This Article is From Nov 10, 2018

Notes Ban, GST Held Back India's Economic Growth: Raghuram Rajan

Addressing an audience at the University of California in Berkley on Friday, Mr Rajan said for four years -- 2012 to 2016 -- India was growing at a faster pace before it was hit by two major headwinds.

Notes Ban, GST Held Back India's Economic Growth: Raghuram Rajan

Raghuram Rajan said India is sensitive to global growth (File)

Highlights

  • Mr Rajan said current growth is not enough to meet the country's needs
  • He said in 2017 even as the world picked up, India's growth went down
  • On NPA, he said that best thing to do in such a situation is to clean up
Washington:

Demonetisation and the Goods and Services Tax (GST) are the two major headwinds that held back India's economic growth last year, former RBI Governor Raghuram Rajan has said, asserting that the current seven per cent growth rate is not enough to meet the country's needs.
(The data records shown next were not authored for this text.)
/-- The source of a plan (R135), its flags (R136), the tests of R137 in their order, and by the phase at the loss the
outcome and the amounts of a resume (R139 to R143); the remaining extension never exceeds 1800 s nor the heating that
max_heat_s leaves. Without a source T_loss and the cooling are 0 (log entry 45), and a stamp above the clock, which
R138 excludes, gives an outage of 0 (log entry 44). -/
def Obligations.PlanDecided : Prop :=
  (∀ (s : State) (valid : Bool),
    let live : Bool := s.csq.cyc.phase.active
    let unknown : Bool := !valid || s.scv.exhFault != .none
    (planSource s = match s.pjr.newest with
      | none => none
      | some r =>
        if s.rpl.plan.blink then
          (if live && r.kind != RecordKind.finish && r.cyc.cycleId = s.csq.cyc.cycleId then some r else none)
        else if s.pjr.activeFound then some r else none) ∧
    (planSource s = none → decidePlan s valid =
      { Plan.reset with blink := s.rpl.plan.blink, unclean := s.rpl.plan.blink && live,
                        fallback := s.pjr.newestBad, tempUnknown := unknown, tRet := s.dwn.exh }) ∧
    (∀ r, planSource s = some r →
      let q := { Plan.reset with
        blink := s.rpl.plan.blink, unclean := r.kind != RecordKind.loss, fallback := s.pjr.newestBad,
        tempUnknown := unknown, tRet := s.dwn.exh, phaseAtLoss := r.cyc.phase, remembered := r.cyc.before,
        sourceSeq := r.sequence, tLoss := r.exh, deltaT := if unknown then 0 else r.exh - s.dwn.exh }
      let out := s.hdm.clock - r.stamp
      decidePlan s valid =
        if s.hdm.clockLost then { q with outcome := .abandonedClock }
        else if s.settings.resumeWindow < out then { q with outage := some out, outcome := .abandonedWindow }
        else if s.hdm.doorLatch then { q with outage := some out, outcome := .endedDoor }
        else resumeFrom r s.settings.reheatRate { q with outage := some out })) ∧
  (∀ (r : Record) (rate : Nat) (p : Plan),
    let heat := min (p.deltaT * rate) 600
    let ext := min (min (r.cyc.extTotal - r.cyc.extDone + heat) 1800) (r.desc.maxHeat - r.cyc.heated)
    let guard := min (max r.cyc.guardRemaining r.desc.guardResumeMin) r.desc.guardTotal
    (r.cyc.phase = .heat → resumeFrom r rate p = { p with outcome := .resumeHeat }) ∧
    (r.cyc.phase = .extend →
      resumeFrom r rate p = { p with outcome := .resumeExtend, reheat := heat, newExt := ext }) ∧
    (r.cyc.phase = .cool →
      resumeFrom r rate p =
        if p.tempUnknown = false ∧ p.tRet ≤ r.desc.coolTarget ∧ r.desc.coolMin ≤ r.cyc.coolElapsed then
          { p with outcome := .resumeGuard, newGuard := r.desc.guardTotal }
        else { p with outcome := .resumeCool }) ∧
    (r.cyc.phase = .guard → resumeFrom r rate p = { p with outcome := .resumeGuard, newGuard := guard }) ∧
    (r.cyc.phase = .paused →
      (r.cyc.before = .extend →
        resumeFrom r rate p = { p with outcome := .resumePaused, reheat := heat, newExt := ext }) ∧
      (r.cyc.before = .guard → resumeFrom r rate p = { p with outcome := .resumePaused, newGuard := guard }) ∧
      (r.cyc.before ≠ .extend → r.cyc.before ≠ .guard →
        resumeFrom r rate p = { p with outcome := .resumePaused })) ∧
    ext ≤ 1800 ∧ ext ≤ r.desc.maxHeat - r.cyc.heated ∧ guard ≤ r.desc.guardTotal)

/-- The Holdover Domain's own events (R123, R124, R126 to R128) and the window of PLAN_READY (R145): HOLDOVER_SECOND,
CRYSTAL_STOP and DOOR_VIEW_CHANGE. The model's choices: a second's row sets its own fraction of a crystal cycle to 0 (log
entry 9) and finds the crystal running, and CRYSTAL_STOP leaves the interval at 8 ms (log entry 32), waited_s stops at 65 535 (log entry 34), and a pending reset
keeps the sequencer in PLAN_READY at the expiry, after which the plan expires no second time (log entry 31). -/
def Obligations.HoldoverEvents : Prop :=
  ∀ s : State, s.hdm.powered = true →
    let h := { s.hdm with prescaler := 0, crystalPhase := 0, crystalRuns := true, crystalQuiet := 0,
                          clock := if s.hdm.clock < 4294967295 then s.hdm.clock + 1 else s.hdm.clock }
    let waits := s.mainPowered = true ∧ s.csq.state = .planReady ∧ s.hdm.clock < 4294967295
    let waited := satInc 65535 s.rpl.plan.waited
    let passed := s.settings.resumeWindow < s.rpl.plan.outage.getD 0 + waited
    let expired := { s.rpl.plan with
      waited := waited, outcome := .abandonedWindow, reheat := 0, newExt := 0, newGuard := 0,
      disposition := .abandoned }
    (¬ waits → exec .holdoverSecond s = .next { s with hdm := h }) ∧
    (waits → ¬ passed ∨ (s.pnl.resetPending = true ∧ s.rpl.plan.disposition = .abandoned) →
      exec .holdoverSecond s =
        .next { s with hdm := h, rpl := { s.rpl with plan := { s.rpl.plan with waited := waited } } }) ∧
    (waits → passed → s.pnl.resetPending = true → s.rpl.plan.disposition ≠ .abandoned →
      exec .holdoverSecond s =
        .next { s with hdm := h, rpl := { s.rpl with plan := expired }, pnl := { s.pnl with evPlan := true } }) ∧
    (waits → passed → s.pnl.resetPending = false →
      exec .holdoverSecond s = .next (requestRecord
        (entered { s with
          hdm := { h with clockLost := false, doorLatch := false },
          rpl := { s.rpl with plan := expired },
          csq := { s.csq with endReason := .abandoned }, pnl := { s.pnl with evPlan := true } } .abandoned
          { s.csq.cyc with phase := .ended }) .finish .abandoned)) ∧
    exec .crystalStop s = .next { s with
      hdm := { s.hdm with clockLost := true, crystalRuns := false, crystalQuiet := 8000 },
      pnl := { s.pnl with evFault := s.pnl.evFault || (s.mainPowered && !s.hdm.clockLost) } } ∧
    exec (.doorViewChange false) s = .next { s with hdm := { s.hdm with view := .closed } } ∧
    exec (.doorViewChange true) s = .next { s with hdm := { s.hdm with
      view := .opened, doorLatch := s.hdm.doorLatch ||
        ((!s.mainPowered || s.csq.state = .loss || s.csq.state = .holdoverWait) && s.hdm.view = .closed) } }

/-! ## Mains and outputs -/

/-- An edge (R85): within the blanking interval it is counted as noise; accepted in PRESENT it moves the modulation, the
stages and the motor (R64 to R67, R74, R76, R77), with relays that a RAIL warning left closed opened first (R81). The
crossing that begins position 0 is PERIOD_BOUNDARY (log entry 18). The operand counts from the missing-crossing timer,
and a rejected edge adds it (log entry 4); a stop that has come due is made though the request is RUN again (log entry
29); a stage that leaves FIRING at a boundary where no reason stands goes back into it (log entry 43). -/
def Obligations.CrossingInPresent : Prop :=
  ∀ (s : State) (us : Nat), s.mainPowered = true →
    (¬ accepts s us →
      exec (.zeroCrossEdge us) s = .next { s with mwt := { s.mwt with
        rejected := satInc 255 s.mwt.rejected, missing := s.mwt.missing + us } }) ∧
    (accepts s us → s.mwt.state = .present →
      let u := { s with mwt := edgeRecorded s us, ost := relaysDropped s.ost }
      ∃ t, exec (.zeroCrossEdge us) s = .next t ∧ Settled (crossed u) t ∧
        (t.ost.stage1.state = .firing ↔ firesNow u 1 s.fsu.stage1 s.ost.stage1 = true) ∧
        (t.ost.stage2.state = .firing ↔ firesNow u 2 s.fsu.stage2 s.ost.stage2 = true) ∧
        (t.ost.stage1.state = .off ↔ askedFor s 1 = false) ∧
        (t.ost.stage2.state = .off ↔ askedFor s 2 = false) ∧
        (s.pnl.setupDone = true → positionAfter s = 0 → exec (.periodBoundary us) s = .next t))

/-- The regulation of the pending duties at a period boundary, once the active ones are loaded (R68, whole). While heating
with a sound EXH, at the limit or above one step is taken away, from stage 2 first; 5 degrees or more below it one step
is given back, to stage 1 first; a duty stays within the modulus; and every period boundary in PRESENT loads and
regulates so. -/
def Obligations.DutiesRegulated : Prop :=
  ∀ (s : State) (d1 d2 : Nat),
    let m := s.settings.modulus
    let sound := s.csq.state.heats = true ∧ s.scv.exhFault = .none ∧ s.scv.refFault = false
    let hot := s.csq.desc.exhLimit ≤ s.dwn.exh
    let cold := s.dwn.exh + 10 ≤ s.csq.desc.exhLimit
    (¬ sound → regulate s (d1, d2) = (d1, d2)) ∧
    (sound → ¬ hot → ¬ cold → regulate s (d1, d2) = (d1, d2)) ∧
    (sound → hot → s.csq.desc.stages = 2 → 0 < d2 → regulate s (d1, d2) = (d1, d2 - m / 8)) ∧
    (sound → hot → s.csq.desc.stages ≠ 2 ∨ d2 = 0 → regulate s (d1, d2) = (d1 - m / 8, d2)) ∧
    (sound → cold → d1 < m → regulate s (d1, d2) = (min m (d1 + m / 8), d2)) ∧
    (sound → cold → m ≤ d1 → s.csq.desc.stages = 2 → regulate s (d1, d2) = (d1, min m (d2 + m / 8))) ∧
    (sound → cold → m ≤ d1 → s.csq.desc.stages ≠ 2 → regulate s (d1, d2) = (d1, d2)) ∧
    (d1 ≤ m → d2 ≤ m → (regulate s (d1, d2)).1 ≤ m ∧ (regulate s (d1, d2)).2 ≤ m) ∧
    (∀ us, d1 = s.ost.stage1.pending → d2 = s.ost.stage2.pending → s.mainPowered = true → accepts s us →
      s.mwt.state = .present → s.pnl.setupDone = true → positionAfter s = 0 →
      ∃ t, exec (.periodBoundary us) s = .next t ∧ t.ost.stage1.active = d1 ∧ t.ost.stage2.active = d2 ∧
        (t.ost.stage1.pending, t.ost.stage2.pending) = regulate s (d1, d2))

/-- Crossings in MEASURING and LINE_FAULT (R86, R87, R93): the block of 16 half-periods, and the class that it gives
(CLASSIFY_BLOCK), by which PRESENT is entered and an outstanding warning answered with *mains back*, which leads from
HOLDOVER_WAIT to PLANNING (R20); a block without a class leads to LINE_FAULT. The interval is the missing-crossing timer
with the operand added (log entry 4), CLASSIFY_BLOCK is the crossing itself (log entry 18), and the crossing that brings
LINE_FAULT opens the next block (log entry 33), and PRESENT holds an empty one (log entry 50). A motor stop that has come due is made at the crossing (log entry 29). -/
def Obligations.MainsMeasured : Prop :=
  ∀ (s : State) (us : Nat), s.mainPowered = true → accepts s us →
    (s.mwt.state = .measuring ∨ s.mwt.state = .lineFault) →
    let i := s.mwt.missing + us
    let m := edgeRecorded s us
    let avg := (s.mwt.blockSum + i) / 16
    let full := s.mwt.blockOpen = true ∧ i ≤ 16500 ∧ s.mwt.blockCount = 15
    (s.mwt.blockOpen = false ∨ 16500 < i →
      ∃ t, exec (.zeroCrossEdge us) s = .next t ∧ Settled
        (crossedDark { s with mwt := { m with blockOpen := true, blockCount := 0, blockSum := 0 } }) t) ∧
    (s.mwt.blockOpen = true → i ≤ 16500 → s.mwt.blockCount < 15 →
      ∃ t, exec (.zeroCrossEdge us) s = .next t ∧ Settled
        (crossedDark { s with mwt := { m with blockCount := m.blockCount + 1, blockSum := m.blockSum + i } }) t) ∧
    (∀ c, full → (c = .hz50 ∧ 9000 ≤ avg ∧ avg ≤ 11000) ∨ (c = .hz60 ∧ 7500 ≤ avg ∧ avg ≤ 8999) →
      let m1 := { m with state := .present, cls := c, blockOpen := false, blockCount := 0, blockSum := 0 }
      ∃ t, exec (.classifyBlock us) s = .next t ∧ exec (.zeroCrossEdge us) s = .next t ∧
        (s.mwt.warning = false → Settled (crossedLit { s with mwt := m1 }) t) ∧
        (s.mwt.warning = true → Settled (crossedLit (mainsReturned s m1)) t ∧
          (s.csq.state = .holdoverWait → s.pnl.resetPending = false → t.csq.state = .planning))) ∧
    (full → avg < 7500 ∨ 11000 < avg →
      ∃ t, exec (.classifyBlock us) s = .next t ∧ exec (.zeroCrossEdge us) s = .next t ∧
        (s.mwt.state = .measuring → t.pnl.evFault = true) ∧ Settled (crossedDark { s with mwt := { m with
          state := .lineFault, cls := if s.mwt.state = .measuring then .unknown else m.cls,
          blockOpen := true, blockCount := 0, blockSum := 0 } }) t)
Addressing an audience at the University of California in Berkley on Friday, Mr Rajan said for four years -- 2012 to 2016 -- India was growing at a faster pace before it was hit by two major headwinds.

"The two successive shocks of demonetisation and the GST had a serious impact on growth in India. Growth has fallen off interestingly at a time when growth in the global economy has been peaking up," he said delivering the second Bhattacharya Lectureship on the Future of India.

A growth rate of seven per cent per year for 25 years is "very very strong" growth, but in some sense this has become the new Hindu rate of growth, which earlier used to be three-and-a-half per cent, Mr Rajan said.

"The reality is that seven is not enough for the kind of people coming into the labour market and we need jobs for them, so, we need more and cannot be satisfied at this level," he said.

Observing that India is sensitive to global growth, he said India has become a much more open economy, and if the world grows, it also grows more.

"What happened in 2017 is that even as the world picked up, India went down. That reflects the fact that these blows (demonetisation and GST) have really really been hard blows...Because of these headwinds we have been held back," he said.

While India's growth is picking up again, there is the issue of oil prices, the economist noted referring to the huge reliance of India on import of oil for its energy needs.

With the oil prices going up, Mr Rajan said things are going to be little tougher for the Indian economy, even though the country is recovering from the headwinds of demonetisation and initial hurdles in the implementation of the GST.

Commenting on the rising Non-Performing Assets (NPA), he said the best thing to do in such a situation is to "clean up".

It is essential to "deal up with the bad stuff", so that with clean balance sheets, banks can be put back on the track. "It has taken India far long to clean up the banks, partly because the system did not had instruments to deal with bad debts," Mr Rajan said.

The bankruptcy code, he asserted, cannot be the only way to clean up the banks. It is the only one element of the larger cleanup plan, he said and called for a multi-prong approach to address the challenge of NPAs in India.

India, he asserted, is capable of a strong growth. As such the seven per cent growth is now being taken granted.

"If we go below seven per cent, then we must be doing something wrong," he said adding that that is the base on which India has to grow at least for next 10-15 years.

India, he said, needs to create one million jobs a month for the people joining the labour force.

The country today is facing three major bottlenecks. One is the torn infrastructure, he said, observing that construction is the one industry that drives the economy in early stages. "Infrastructure creates growth," he said. Second, short term target should be to clean up the power sector and to make sure that the electricity produced actually goes to the people who want the power, he said.

Cleaning up the banks is the third major bottleneck in India's growth, he said.

Part of the problem in India is that there is an excessive centralisation of power in the political decision making, he said.

"India can't work from the centre. India works when you have many people taking up the burden. And today the central government is excessively centralised," Mr Rajan said.

An example of this is the quantum of decisions that requires the ascent of the Prime Minister's Office, he said, amidst mounting tension between the Reserve Bank and the finance ministry.

The RBI led by Governor Urjit Patel and the government have not been on the same page on different issues for some months now. The disagreements came out in open when RBI Deputy Governor Viral Acharya in a hard-hitting speech said failure to defend the central bank's independence would "incur the wrath of the financial markets".

It later emerged that the government had used a never-before-used provision of the law to seek resolution of issues, including the easing of NPA norms, so that banks can kick-start lending and support growth, and transferring more dividend to boost liquidity -- issues which the central bank thinks cannot be relented.